A Hash Down Memory Lane Otherwise Known as the SOH4 ONE YEAR ANALVERSARY

It’s been 1 year of debauchery for the SOH4 kennel and there was a need to find misplaced memories for older members and to share history with newer members. Slip and Swallow, Dr. Drinks Alone, et al had promised a run not so similar to the past yet highlighting all the significant underachievement of the hashers. We started this intrepid trip in an alley by Down Under Leather, a perfect place for misdirection, a yeti  and vodka laced Jell-O in multiple colors (or was it one color and we had a little too much?). After the legal disclaimer we were off and running. At first it looked like a rehash of 2 weeks ago but then Slip veered us off and onto the grounds of a dorm for the first memory.

MEMORY #1 (The Monster Hash): Slip mentioned that on the hash in question there was the first ever attempt at a pyramid and that with 3 times the people we could do a more spectacular one now. Did we succeed, not so much but we tried. 79 people with everyone wanting to be a bottom and no one wanting to be a top made for only a two layer pile of bodies but fun was had, laughs were had and people watching from the building were wondering what the fuck was going on in there yard.

We then coursed through the public works area to the top of Oakwood Cemetery and tried to speed down the will while dodging gravestones. It was general amazement that there were no hash crashes reports. We then discovered the second memory marker.

MEMORY #2 (Dive In): Slip brought out a pail of water and called forth Chunks and Dunks as well as Turtle Dick to reenact the fateful scene from whence came Chunk’s naming. It was a ritualistic affair of Chunk’s almost drowning and then when pulled on board blowing chunks. Many hashers were disappointed that there were no chunks blown this time.

We then proceeded another couple of hundred yards and Kickstand decided shot were in order and shots of Limoncello were had. We had been followed for a while by a red car and we invited them to hear us sing. We sang a spirited version of meet the hashers and they seemed to speed off, rather odd we thought. Virgin to SOH4 and ex-rugby player Just Mark proved that while hash songs were extreme, rugby songs can provide disturbing images with his rendition of “I Love Nancy Reagan”. I am not sure if it was the Jell-O, the limoncello or the song but many a stomach turned and we on-outed immediately. Many of us left the trail to run up to the pyramid and a brave soul or two even tried to climb it before we ran up a small hill and into the woods where there was the Beer Near located by a Lion grave marker and a bench.

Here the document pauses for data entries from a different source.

-- ==== Sys2Proof/Proofs/HearthReferencesQualify.lean ====
section

namespace Sys2Proof.Machine

/-- Settles O8: each clause is the step of one command, by what a qualification state, a loss of activity and a disqualification write. -/
theorem referencesQualifyAndFail : Obligations.ReferencesQualifyAndFail := by
  unfold Obligations.ReferencesQualifyAndFail
  intro s n source a m d b c ofs used r v hn clkOnly q en m0 answers
  refine ⟨?gain, ?loss, ?edge, ?edges, ?gateIn, ?gateOut, ?driftFirst, ?drift, ?clearWrite, ?clear, ?set, ?setWrite, ?limits⟩
  case gain => exact fun hen h6 h7 hxo herr hq => refActivityGain_qualifies hn hen h6 h7 hxo herr hq
  case loss => exact fun hen h6 hq => refActivityLoss_disqualifies hn hen h6 hq
  case edge => exact fun hen h4 hty hrun => ppsEdgeReject_counts h4 hen hty hrun
  case edges => exact fun hen h4 hty hrun => ppsEdgeReject_loses h4 hen hty hrun
  case gateIn => exact fun hen hact hbase hq hacc hsus htime => freqGateClose_qualifies hn hen hact hbase hq hacc hsus htime
  case gateOut => exact fun hen hact hbase hq hacc hm => freqGateClose_restarts hn hen hact hbase hq hacc hm
  case driftFirst => exact fun hq hprev => driftWindowClose_opens hn hq hprev
  case drift => exact fun hq hprev hsum hcount hlim hover hact => driftWindowClose_suspects hn hq hprev hsum hcount hlim hover hact
  case clearWrite => exact fun ho => suspectClearWrite_clears hn ho
  case clear => exact fun hb hm => suspectClear_clears hb hm
  case set => exact fun hb hen hty => refSet_enables hn hb (Bool.eq_false_of_not_eq_true hen) hty
  case setWrite => exact fun ho hen hv => refEnableWrite_enables hn ho (Bool.eq_false_of_not_eq_true hen) hv
  case limits => exact fun hb ha hm => monSet_writes hn hb ha hm

end Sys2Proof.Machine

end

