theorem xoLoss_loses {s : State} (hxo : s.on CLK.XO_OK = true) :
    ∃ t, Machine.exec .xoLoss s = .next t ∧ t.on CLK.XO_OK = false ∧ t.bit CLK.INT CLK.INT_XO_LOST = true ∧
      (∀ n, n < 8 → s.on (CLK.REF_ENABLE n) = true → 2 ≤ s.get (CLK.REF_QSTATE n) → t.get (CLK.REF_QSTATE n) = 1 ∧ t.on (CLK.REF_ACTIVE n) = false) ∧
      t.time.incr = s.time.incr := by
  obtain ⟨hfarIncr, hfarXo, -⟩ := farKey_xo
  obtain ⟨hkeptIncr, hkeptXo⟩ := xoKey_kept
  obtain ⟨hoff, hflag, hincr, hrefs⟩ := s.xoLost_shows
  have hgone := s.xoLost.refsGone_step
  have hlast : State.Hearth farKey s.xoLost.refsGone s.xoLost.refsGone.ampHalt.pairFault := (State.ampHalt_far _).trans (State.pairFault_far _)
  refine ⟨_, execXoLoss_of hxo, ?_, hlast.flag _ (by decide) (hgone.flag _ (by decide) hflag), fun n hn hen hq => ?_, ?_⟩
  · exact (hlast.on hfarXo).trans ((hgone.on hkeptXo).trans hoff)
  · obtain ⟨henable, hqstate⟩ := hrefs n hn
    obtain ⟨hone, hinactive⟩ := State.refsGone_inactive hn (henable.trans hen) (le_of_le_of_eq hq hqstate.symm)
    exact ⟨(hlast.get _ (farKey_clk n hn _ (by simp)).1).trans hone, (hlast.on (farKey_clk n hn _ (by simp)).1).trans hinactive⟩
  · exact (hlast.incr hfarIncr).trans ((hgone.incr hkeptIncr).trans hincr)

/-! ### The return -/

/-- What the restart of a DPLL writes. -/
def restartFlds (d : Nat) : List Fld :=
  [CLK.DPLL_SEL_VALID d, CLK.DPLL_SEL_REF d, CLK.DPLL_FREQ d, CLK.DPLL_HO_AGE d, CLK.DPLL_HO_IN_SPEC d] ++ dpllStateFlds d

/-- The fields of DPLL d that its restart sets, and STEER. -/
def restartedFlds (d : Nat) : List Fld := [CLK.DPLL_STATE d, CLK.DPLL_SEL_VALID d, CLK.DPLL_FREQ d, CLK.DPLL_STEER d]

theorem restart_keys : ∀ e < 4, (∀ d < 4, among (restartFlds e) (CLK.DPLL_STEER d).key = false ∧
      (e ≠ d → ∀ f ∈ restartedFlds d, among (restartFlds e) f.key = false)) ∧
    (∀ n < 8, among (restartFlds e) (CLK.REF_ENABLE n).key = false) ∧ among (restartFlds e) CLK.XO_OK.key = false ∧
    among (dpllStateFlds e) (CLK.DPLL_SEL_VALID e).key = false ∧ (CLK.DPLL_SEL_REF e).key ≠ (CLK.DPLL_SEL_VALID e).key ∧
    (CLK.DPLL_HO_IN_SPEC e).key ≠ (CLK.DPLL_STATE e).key ∧ (CLK.DPLL_FREQ e).key ≠ (CLK.DPLL_STATE e).key ∧
    (∀ f ∈ [CLK.DPLL_FREQ e, CLK.DPLL_HO_AGE e, CLK.DPLL_HO_IN_SPEC e], f.key ≠ (CLK.DPLL_SEL_VALID e).key) := by decide +kernel

/-- DPLL d leaves for FREERUN. -/
theorem State.enterFreerun_step (s : State) {d : Nat} (hd : d < 4) : State.DpllStep d (among (restartFlds d)) s (s.enterFreerun d) :=
  have hstate : ∀ f ∈ dpllStateFlds d, f ∈ restartFlds d := fun _ hf => List.mem_append_right _ hf
  (((State.putDpll hd (f := CLK.DPLL_FREQ d) (by simp [dpllOwnFlds]) (by simp [restartFlds]) s _).trans
    (State.putDpll hd (f := CLK.DPLL_HO_AGE d) (by simp [dpllOwnFlds]) (by simp [restartFlds]) _ 0)).trans
      ((State.dpllState_step _ hd 0).mono (among_mono hstate))).trans
        (State.putDpll hd (f := CLK.DPLL_HO_IN_SPEC d) (by simp [dpllOwnFlds]) (by simp [restartFlds]) _ _)

theorem State.state_enterFreerun (s : State) {d : Nat} (hd : d < 4) : (s.enterFreerun d).get (CLK.DPLL_STATE d) = 0 := by
  obtain ⟨-, -, -, -, -, hspec, -, -⟩ := restart_keys d hd
  exact (State.get_set_of_ne _ hspec _).trans (State.state_dpllState _ hd (by decide))

theorem State.selValid_enterFreerun (s : State) {d : Nat} (hd : d < 4) : (s.enterFreerun d).get (CLK.DPLL_SEL_VALID d) = s.get (CLK.DPLL_SEL_VALID d) := by
  obtain ⟨-, -, -, hquiet, -, -, -, hkeys⟩ := restart_keys d hd
  refine (State.get_set_of_ne _ (hkeys _ (by simp)) _).trans (((State.dpllState_step _ hd 0).get _ hquiet).trans ?_)
  exact (State.get_set_of_ne _ (hkeys _ (by simp)) _).trans (State.get_set_of_ne _ (hkeys _ (by simp)) _)

theorem State.dpllRestart_step (s : State) {d : Nat} (hd : d < 4) : State.DpllStep d (among (restartFlds d)) s (s.dpllRestart d) :=
  ((((State.putDpll hd (f := CLK.DPLL_SEL_VALID d) (by simp [dpllOwnFlds]) (by simp [restartFlds]) s 0).trans
    (State.putDpll hd (f := CLK.DPLL_SEL_REF d) (by simp [dpllOwnFlds]) (by simp [restartFlds]) _ 0)).trans (State.enterFreerun_step _ hd)).trans
      (State.putDpll hd (f := CLK.DPLL_FREQ d) (by simp [dpllOwnFlds]) (by simp [restartFlds]) _ _)).trans (.of_clk (.setDpll _ _ d _))

theorem State.steer_natAbs (s : State) (d : Nat) : (s.steer d).natAbs < 2 ^ 31 := by
  unfold State.steer clampInt
  split
  · decide
  · split
    · decide
    · omega

/-- DPLL d stands in FREERUN with no reference, at nominal plus STEER `f`. -/
def State.restartedAt (s : State) (d : Nat) (f : Int) : Prop :=
  s.steer d = f ∧ s.get (CLK.DPLL_STATE d) = 0 ∧ s.on (CLK.DPLL_SEL_VALID d) = false ∧ s.geti (CLK.DPLL_FREQ d) = f

theorem State.restartedAt_congr {s t : State} {d : Nat} {f : Int} (h : ∀ g ∈ restartedFlds d, t.get g = s.get g) (hs : s.restartedAt d f) :
    t.restartedAt d f := by
  obtain ⟨hsteer, hstate, hvalid, hfreq⟩ := hs
  exact ⟨(State.steer_congr (h _ (by simp [restartedFlds]))).trans hsteer, (h _ (by simp [restartedFlds])).trans hstate,
    (State.on_congr (h _ (by simp [restartedFlds]))).trans hvalid, (State.geti_congr (h _ (by simp [restartedFlds]))).trans hfreq⟩

theorem State.dpllRestart_restarts (s : State) {d : Nat} (hd : d < 4) : (s.dpllRestart d).restartedAt d (s.steer d) := by
  obtain ⟨hfields, -, -, -, hrefValid, -, hfreqState, hfreqValid⟩ := restart_keys d hd
  let u := (s.set (CLK.DPLL_SEL_VALID d) 0).set (CLK.DPLL_SEL_REF d) 0
  let v := u.enterFreerun d
  have hv : v.steer d = s.steer d := by
    have hsel : ∀ d < 4, (CLK.DPLL_SEL_VALID d).key ≠ (CLK.DPLL_STEER d).key ∧ (CLK.DPLL_SEL_REF d).key ≠ (CLK.DPLL_STEER d).key := by decide +kernel
    obtain ⟨hselValid, hselRef⟩ := hsel d hd
    refine State.steer_congr (((u.enterFreerun_step hd).get _ (hfields d hd).1).trans ?_)
    exact (State.get_set_of_ne _ hselRef _).trans (State.get_set_of_ne s hselValid _)
  refine ⟨State.steer_congr ((s.dpllRestart_step hd).get _ (hfields d hd).1), ?_, ?_, ?_⟩
  · exact (State.get_set_of_ne v hfreqState _).trans (u.state_enterFreerun hd)
  · have hoff : u.get (CLK.DPLL_SEL_VALID d) = 0 := (State.get_set_of_ne _ hrefValid _).trans ((State.get_set_self s _ 0).trans (Nat.zero_mod _))
    refine decide_eq_false (not_not_intro ?_)
    exact (State.get_set_of_ne v (hfreqValid _ (by simp)) _).trans ((u.selValid_enterFreerun hd).trans hoff)
  · rw [← hv]
    exact State.geti_seti v rfl (v.steer_natAbs d)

MEMORY #3 (First Ever BN): Slip told of the first time SOH4 gathered for run where it mostly began with a smaller group that seemed to fit the space easier. Most of us didn’t hear as we were trying to get a hold of the beer. After slaking our hard earned first Just Ned tried to faux feline fornication with the lion statue while others came up with some real bad jokes with Tits McSmart leading the joke off. Tweedle Me, in perfect Tweedle fashion, told one atrociously bad, laughter ensued, and we were off.

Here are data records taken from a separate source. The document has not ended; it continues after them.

/-- READ_FIELD returns the low bits of the slot, as many as the field is wide, and changes nothing (R81, R22). -/
def Obligations.ReadFieldReturnsTheObservedValue : Prop :=
  ∀ (c : BankSel) (s : State) (i : Nat) (d : Descriptor) (v : Word), s.Usable c → s.FieldAt i d →
    s.rawSlot c.toNat i = some v →
    ∃ r : Word, exec (.readField c d.id) s = .next (s.answered .ok r) ∧ r.toNat = v.toNat % 2 ^ d.width.toNat

/-- EXTRACT returns `T` of the observed value at the field's shift, every other bit 0, and changes nothing (R82). -/
def Obligations.ExtractProjectsOneField : Prop :=
  ∀ (c : BankSel) (s : State) (i : Nat) (d : Descriptor) (f : FieldLayout) (v : Word), s.Usable c → s.FieldAt i d →
    s.LayoutAt i f → s.rawSlot c.toNat i = some v →
    ∃ p : Word, exec (.extract c d.id) s = .next (s.answered .ok (transform s.bo s.wsel p)) ∧
      p.toNat = v.toNat % 2 ^ d.width.toNat * 2 ^ f.shift.toNat ∧ p.toNat < 2 ^ s.wsel.bits

/-- SERIALIZE returns `T` of the word that has every field's observed value in its place and no bit outside the
word, and changes nothing (R83). -/
def Obligations.SerializePacksEveryField : Prop :=
  ∀ (c : BankSel) (s : State), s.Usable c →
    ∃ p : Word, exec (.serialize c) s = .next (s.answered .ok (transform s.bo s.wsel p)) ∧ p.toNat < 2 ^ s.wsel.bits ∧
      ∀ i d f v, s.FieldAt i d → s.LayoutAt i f → s.rawSlot c.toNat i = some v →
        p.toNat / 2 ^ f.shift.toNat % 2 ^ d.width.toNat = v.toNat % 2 ^ d.width.toNat

/-- R23. A command that names bank `c` writes no slot of any other bank. -/
def Obligations.BanksAreDisjoint : Prop :=
  ∀ (i : Instr) (c : BankSel) (s t : State), bankOf i = some c → exec i s = .next t →
    ∀ b j, b ≠ c.toNat → t.rawSlot b j = s.rawSlot b j

/-! ### Queries, status, no-op -/

/-- NOP answers OK with 0 in every state and changes nothing (R93). -/
def Obligations.NopOnlyAnswers : Prop :=
  ∀ s : State, exec .nop s = .next (s.answered .ok 0)

/-- QUERY_SHIFT and QUERY_MASK return the field's shift and its unshifted mask, and change nothing (R94, R95). -/
def Obligations.QueriesReturnShiftAndMask : Prop :=
  ∀ (s : State) (i : Nat) (d : Descriptor) (f : FieldLayout), s.Inv → s.cstate = .valid → s.FieldAt i d → s.LayoutAt i f →
    (∃ r : Word, exec (.queryShift d.id) s = .next (s.answered .ok r) ∧ r.toNat = f.shift.toNat) ∧
    ∃ r : Word, exec (.queryMask d.id) s = .next (s.answered .ok r) ∧ r.toNat = 2 ^ d.width.toNat - 1

/-- QUERY_LAYOUT returns the summary word of R96, and changes nothing. -/
def Obligations.QueryLayoutReturnsTheSummary : Prop :=
  ∀ s : State, s.Inv → s.cstate = .valid → ∃ r : Word, exec .queryLayout s = .next (s.answered .ok r) ∧
    (r.extractLsb' 0 7).toNat = s.wsel.bits ∧ r.extractLsb' 7 7 = s.fcount ∧ r.extractLsb' 14 2 = s.wsel.toWsel ∧
    r.extractLsb' 16 1 = s.bo.toBit ∧ r.extractLsb' 17 1 = s.fo.toBit ∧ r.extractLsb' 18 46 = 0

/-- R26. The STATUS word READ_STATUS returns shows each field of the state at its bits, 0 in the reserved ones; it
is 0 after reset. Reading changes nothing. The codes it shows are the numbers the spec gives them: the response codes
0 to 5 of R98, WSEL with `W = 8 << WSEL` (R17, R54), BIG and MSB_FIRST 0, LITTLE and LSB_FIRST 1 (R17, R55), and the
values of CSTATE (R16). -/
def Obligations.StatusWordShowsTheState : Prop :=
  (∀ s : State, ∃ r : Word, exec .readStatus s = .next (s.answered .ok r) ∧
    r.extractLsb' 0 2 = s.cstate.toBits ∧ r.extractLsb' 2 2 = s.wsel.toWsel ∧ r.extractLsb' 4 1 = s.bo.toBit ∧
    r.extractLsb' 5 1 = s.fo.toBit ∧ r.extractLsb' 6 7 = s.fcount ∧ r.getLsbD 13 = s.eCount ∧ r.getLsbD 14 = s.eZero ∧
    r.getLsbD 15 = s.eDup ∧ r.getLsbD 16 = s.eSum ∧ r.extractLsb' 17 3 = 0 ∧ r.extractLsb' 20 4 = s.lastErr.toBits ∧
    r.getLsbD 24 = s.fault ∧ r.extractLsb' 25 39 = 0) ∧
  exec .readStatus State.reset = .next (State.reset.answered .ok 0) ∧
  (RspCode.ok.toBits = 0x0 ∧ RspCode.errIllegal.toBits = 0x1 ∧ RspCode.errState.toBits = 0x2 ∧ RspCode.errCsel.toBits = 0x3 ∧
    RspCode.errNoField.toBits = 0x4 ∧ RspCode.errSchema.toBits = 0x5) ∧
  (∀ w : StorageWidth, w.bits = 8 * 2 ^ w.toWsel.toNat) ∧
  (ByteOrder.big.toBit = 0 ∧ ByteOrder.little.toBit = 1 ∧ FieldOrder.msbFirst.toBit = 0 ∧ FieldOrder.lsbFirst.toBit = 1) ∧
  (CState.unconfigured.toBits = 0 ∧ CState.config.toBits = 1 ∧ CState.valid.toBits = 2 ∧ CState.error.toBits = 3)

/-! ### Errors -/

/-- R99. A command issued in a state its row of the table does not allow gets ERR_STATE, and one issued in a state
it allows never does. -/
def Obligations.CommandsOutsideTheirStates : Prop :=
  ∀ (i : Instr) (s : State), isReserved i = false →
    (s.cstate ∉ allowedStates i → exec i s = .next (s.erred .errState)) ∧
    (s.cstate ∈ allowedStates i → ∀ t r, exec i s = .next t → t.rsp = some r → r.code ≠ .errState)

/-- R100. The checks run in their order, and the first that fails gives the response, with no other effect:
decode, state, bank, field, then the command, which can fail only as CFG_COMMIT with ERR_SCHEMA. -/
def Obligations.FirstFailingCheckAnswers : Prop :=
  ∀ (k : Command) (s : State), s.Inv → ∃ (t : State) (r : Response), acceptCommand exec k s = .next t ∧ t.rsp = some r ∧
    (r.code ≠ .ok → r.code ≠ .errSchema → t = { s with dataIn := k.dataIn }.erred r.code) ∧
    ((∃ e, decode k.cmd = .error e) → r.code = .errIllegal) ∧
    ∀ i, decode k.cmd = .ok i →
      (isReserved i = true → r.code = .errIllegal) ∧
      (isReserved i = false →
        (s.cstate ∉ allowedStates i → r.code = .errState) ∧
        (s.cstate ∈ allowedStates i →
          (∀ c, bankOf i = some c → s.cfg.nCont ≤ c.toNat → r.code = .errCsel) ∧
          ((∀ c, bankOf i = some c → c.toNat < s.cfg.nCont) →
            (∀ id, lookupOf i = some id → (∀ (j : Nat) (d : Descriptor), s.FieldAt j d → d.id ≠ id) → r.code = .errNoField) ∧
            ((∀ id, lookupOf i = some id → ∃ (j : Nat) (d : Descriptor), s.FieldAt j d ∧ d.id = id) →
              (i ≠ .cfgCommit → r.code = .ok) ∧
              (i = .cfgCommit → ∀ ds, s.schema? = some ds →
                r.code = if passes s.eCount (validate ds s.wsel) then .ok else .errSchema)))))

/-- R101. Every response other than OK sets LAST_ERR and FAULT and carries 0, and changes nothing else, but for
ERR_SCHEMA, which also puts CSTATE to ERROR and the three flags to their checks' results; a response OK changes neither, so FAULT stays 1. -/
def Obligations.ErrorResponsesHaveExactlyTheirEffects : Prop :=
  ∀ (k : Command) (s t : State), acceptCommand exec k s = .next t → ∃ r, t.rsp = some r ∧
    (r.code ≠ .ok → t.lastErr = r.code ∧ t.fault = true ∧ r.dataOut = 0) ∧
    (r.code ≠ .ok → r.code ≠ .errSchema → t = { s with dataIn := k.dataIn }.erred r.code) ∧
    (r.code = .errSchema → ∃ ds, s.schema? = some ds ∧
      t = { s with dataIn := k.dataIn, cstate := .error, eZero := (validate ds s.wsel).zero, eDup := (validate ds s.wsel).dup,
                   eSum := (validate ds s.wsel).badSum }.erred .errSchema) ∧
    (r.code = .ok → t.lastErr = s.lastErr ∧ t.fault = s.fault) ∧ (s.fault = true → t.fault = true)

/-- R103. The data path has no errors: no DATA_IN and no slot contents change a response code, and a container
command answers nothing but OK, ERR_STATE, ERR_CSEL and ERR_NO_FIELD. -/
def Obligations.DataPathHasNoErrors : Prop :=
  ∀ (i : Instr) (c : BankSel) (s s' : State), bankOf i = some c → s.Inv → s'.Inv →
    s' = { s with slot := s'.slot, dataIn := s'.dataIn } →
    ∃ (t t' : State) (r r' : Response), exec i s = .next t ∧ exec i s' = .next t' ∧ t.rsp = some r ∧ t'.rsp = some r' ∧
      r.code = r'.code ∧ (r.code = .ok ∨ r.code = .errState ∨ r.code = .errCsel ∨ r.code = .errNoField)

/-! ### Byte order and bus width -/

/-- R42. In BIG order `T` changes nothing; in LITTLE order byte `k` of a `W`-bit word becomes byte `N-1-k`. -/
def Obligations.TransformReversesTheBytes : Prop :=
  ∀ (w : StorageWidth) (v : Word), trunc w.bits v = v →
    transform .big w v = v ∧ trunc w.bits (transform .little w v) = transform .little w v ∧
    ∀ k, k < w.bits / 8 → (transform .little w v).extractLsb' (8 * (w.bits / 8 - 1 - k)) 8 = v.extractLsb' (8 * k) 8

We continued a downward trek for a while with a lot of us getting lost around the old chapel. This was due to being told the trail could be marked with toilet paper and from the looks of it, we had found a cesspool full of it. Moving along back on course we came out behind a dormitory which lead to another memory marker.

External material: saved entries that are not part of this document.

theorem witness_OneByteWordsHaveNoByteOrder :
    stateS1.Inv ∧ stateS1.wsel = .w8 ∧ (∃ t, exec (.extract 0 1) { stateS1 with bo := .big } = .next t) ∧
    (∃ t, exec (.serialize 0) { stateS1 with bo := .big } = .next t) ∧ ∃ t, exec (.unpack 0) { stateS1 with bo := .big } = .next t :=
  ⟨inv_stateS1, rfl, ⟨_, rfl⟩, ⟨_, rfl⟩, _, rfl⟩

/-- V-C8: DATA_IN words that differ above the storage width only. -/
theorem witness_BusWidthAgainstStorageWidth :
    trunc stateC10.wsel.bits 0xFFFF00000000F00F = trunc stateC10.wsel.bits { stateC10 with dataIn := 0xF00F }.dataIn ∧
    (∃ t, exec (.unpack 1) { stateC10 with dataIn := 0xF00F } = .next t) ∧ stateC10.Inv ∧
    (returnsStorageWord (.serialize 1) = true ∧ ∃ t, exec (.serialize 1) stateC10 = .next t) ∧
    (returnsNothing (.clear 1) = true ∧ ∃ t, exec (.clear 1) stateC10 = .next t) :=
  ⟨by decide, ⟨_, rfl⟩, inv_stateC10, ⟨rfl, _, rfl⟩, rfl, _, rfl⟩

theorem witness_OnlyTwoCommandsReadDataIn :
    (∀ c, Instr.serialize 0 ≠ .unpack c) ∧ (∀ c id, Instr.serialize 0 ≠ .writeField c id) ∧ ∃ t, exec (.serialize 0) stateS1 = .next t :=
  ⟨nofun, nofun, _, rfl⟩

/-! The laws of the container -/

theorem witness_SerializeIsTheOrOfExtracts : stateC10.Usable 1 ∧ stateC10.FieldAt 2 ⟨3, 5⟩ := ⟨usable_stateC10, by decide⟩

/-- The other bank, in the state after the serialize, with its word on DATA_IN. -/
theorem witness_UnpackOfSerializeIsTheMaskedValues :
    ∃ (t u : State) (w : Word), stateC10.Usable 1 ∧ exec (.serialize 1) stateC10 = .next t ∧ t.rsp = some ⟨.ok, w⟩ ∧
      u = { stateC10 with dataIn := w } ∧ u.Usable 0 ∧ u.layout = stateC10.layout ∧ u.fcount = stateC10.fcount ∧
      u.wsel = stateC10.wsel ∧ u.bo = stateC10.bo ∧ u.dataIn = w ∧ stateC10.rawSlot 1 0 = some 0xFFFF ∧ stateC10.LayoutAt 0 ⟨0, 0x1F⟩ :=
  ⟨_, _, _, usable_stateC10, rfl, rfl, rfl, ⟨inv_stateC10, rfl, by decide⟩, rfl, rfl, rfl, rfl, rfl, by decide, by decide⟩

theorem witness_SerializeOfUnpackIsTheWord : stateC9.Usable 0 := usable_stateC9

/-- Another field of the bank, and the same field of another bank. -/
theorem witness_WritesDoNotInterfere :
    stateC10.Usable 1 ∧ stateC10.FieldAt 0 ⟨1, 5⟩ ∧ stateC10.LayoutAt 0 ⟨0, 0x1F⟩ ∧ (∃ t, exec (.writeField 1 1) stateC10 = .next t) ∧
    stateC10.FieldAt 2 ⟨3, 5⟩ ∧ ¬ ((1#4) = 1#4 ∧ 2 = 0) ∧ stateC10.Usable 0 ∧ ¬ ((0#4) = 1#4 ∧ 0 = 0) :=
  ⟨usable_stateC10, by decide, by decide, ⟨_, rfl⟩, by decide, by decide, ⟨inv_stateC10, rfl, by decide⟩, by decide⟩

theorem witness_ReadAfterWriteTruncates : stateC9.Usable 0 ∧ stateC9.FieldAt 0 ⟨7, 64⟩ := ⟨usable_stateC9, by decide⟩

theorem witness_FirstDeclaredFieldIsOnTop :
    stateS1.Usable 0 ∧ stateS1.wsel = .w8 ∧ stateS1.bo = .big ∧ stateS1.fo = .msbFirst ∧
    stateS1.schema? = some [⟨1, 3⟩, ⟨2, 2⟩, ⟨3, 3⟩] ∧ stateS1.LayoutAt 0 ⟨5, 7⟩ ∧ stateS1.LayoutAt 2 ⟨0, 7⟩ :=
  ⟨usable_stateS1, rfl, rfl, rfl, by decide, by decide, by decide⟩

theorem witness_MaskOnWriteGivesTheSameResponses : (stateOffer (.offer ⟨0x106, 0xFF⟩)).Inv := inv_stateS1

/-! Runs -/

theorem witness_EveryRunEndsWithItsResponses : ({ nCont := 16 } : Config).wellFormed = true := by decide

/-- S1, and 64 one-bit fields. -/
theorem witness_BootOrderMakesTheBlockUsable :
    ({ nCont := 1 } : Config).wellFormed = true ∧ passes false (validate fieldsS1 .w8) = true ∧
    passes false (validate ((List.range 64).map fun k => ⟨BitVec.ofNat 8 k, 1⟩) .w64) = true := by decide

end Sys2Proof.Tests
end

section
/-! PROOFS. What a command may write and what a cycle may do, each said once as an inductive relation; the family
`10_state.md` is proved from these two. -/

namespace Sys2Proof.Machine

open Sys2Proof

/-! ### What a command writes before it answers -/

/-- The state a command leaves before its response is put on the port, by what it writes. -/
inductive Writes (s : State) : Instr → State → Prop
  /-- CFG_BEGIN starts a schema (R65). -/
  | start (w : StorageWidth) (bo : ByteOrder) (fo : FieldOrder) (hc : s.cstate ≠ .valid) :
      Writes s (.cfgBegin w bo fo)
        { clearSchemaFlags s with wsel := w, bo := bo, fo := fo, fcount := 0, cstate := .config }
  /-- CFG_FIELD appends a descriptor (R66). -/
  | append (id : Ident) (width : BitVec 7) (hc : s.cstate = .config) :
      Writes s (.cfgField id width) (appendDescriptor { id := id, width := width } s)
  /-- CFG_COMMIT accepts the schema (R67). -/
  | commit (ds : List Descriptor) (hc : s.cstate = .config) (hd : s.schema? = some ds)
      (hp : passes s.eCount (validate ds s.wsel) = true) : Writes s .cfgCommit (commitSchema ds s)
  /-- CFG_COMMIT rejects the schema (R67). -/
  | reject (ds : List Descriptor) (hc : s.cstate = .config) (hd : s.schema? = some ds)
      (hp : passes s.eCount (validate ds s.wsel) = false) :
      Writes s .cfgCommit (rejectSchema (validate ds s.wsel) s)
  /-- CLEAR, UNPACK and WRITE_FIELD write their bank, with a slot a field and at most `W` bits a slot where the
  block holds a schema (R78 to R80). -/
  | bank (i : Instr) (c : BankSel) (b : List Word) (hc : s.cstate = .valid)
      (hi : i = .clear c ∨ i = .unpack c ∨ ∃ id, i = .writeField c id)
      (hb : ∀ ds, s.Holds ds → b.length = s.fcount.toNat ∧ ∀ v ∈ b, trunc s.wsel.bits v = v) :
      Writes s i (setBank c b s)
  /-- Every other command, and every command that a check stops. -/
  | nothing (i : Instr) : Writes s i s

MEMORY #4 (April Fool’s or When The Beer Got Stolen): Pleasantly Average and Professor Crash Pants regaled us with the Easter/April fools hash where he set up the Beer Near and someone had stolen it.  The lady in question read about it during SOH4’s moment of fame, and for penance returned the beer in the form of a good craft beer – see rehash #31. To celebrate this, Easter eggs were given to the hashers with rabbit turds (milk duds) in them. The hashers found a better use for the eggs, using them to pelt the one who got the beer stolen.

Off we went again, down the street, following the hare, dying for beer when we see our objective. After a few minutes of delay while waiting for the cops to clear out of lot so we could open Slip’s car and having to see One Trick Dick strip, the Beer Near was accomplished and our old friend, the pepperoni, made its sexual return.

Memory #5 (Dance, Dance, Dance): Running Commentary instantly grabbed the light pole and started to pole dance just like the night we on-aftered at Candy’s Hillside. The pepperoni once again was in a place which now makes many of us doubtful about eating it again and the dancer even got tipped. Everyone had a good laugh thinking the end should be near. Needless to say the hares weren’t done yet.

While we had to run across the way to Walnut Park, Slip decided to take her car. There were many stares as we ran across the business area but once at the park, another memory marker appeared.

Memory #6 (Whip IT Out at the Ballgame): The legend of the Yeti was explained and tied into kickball hashing. A very hot a tried yeti went into details about the importance of this hash. The rest was short because the hard part was to come.

The on-out was a full run up the hill to Thornden Park, 2 city blocks of 50 degree climb that even the fastest FRB had to slow down. This was one of the shortest distances ran this evening but in many people’s opinion ended up with the best reward and the last memory marker.

Memory #7 (Holiday Ho Ho Hobo Hash): two drawings of Christmas ornaments were produced as the tale of the 8-mile Christmas hash was relived. A similarity of length was brought up by some but was put to an end quickly when everyone was reminded of the prize at the end. On cue, Kickstand brought out the Goldslager and there was much rejoicing. After several decent sized shots, Kicky and Tits McSmart took at 10 minute head start to live hare the end of the hash.

We were off, we were running, WE WERE LOST! Many of us ended up in the Thornden Park Rose Garden and managed to interrupt a couple there. I guess it isn’t romantic to see a lot of hashers scouring the area for a trail as the couple fled or sight. Eventually we realized we were fucked and eventually found true trail back to the Marshall Street parking lot. Slip supplied the beer (YEAH BEER!), acquisitions were issued, virgins were fully fucked up and a yeti (Bestialayeti: the hasher formerly known as Weak Knees) got renamed and showered. ON after was at Faegans where cheap bud light was had, stories were told, and eventually the M Street area was raided for food. I am not sure if it was a good hash or an ok hash, but why did I wake up the next morning hearing Slip singing “Brother Hasher” in my sleep?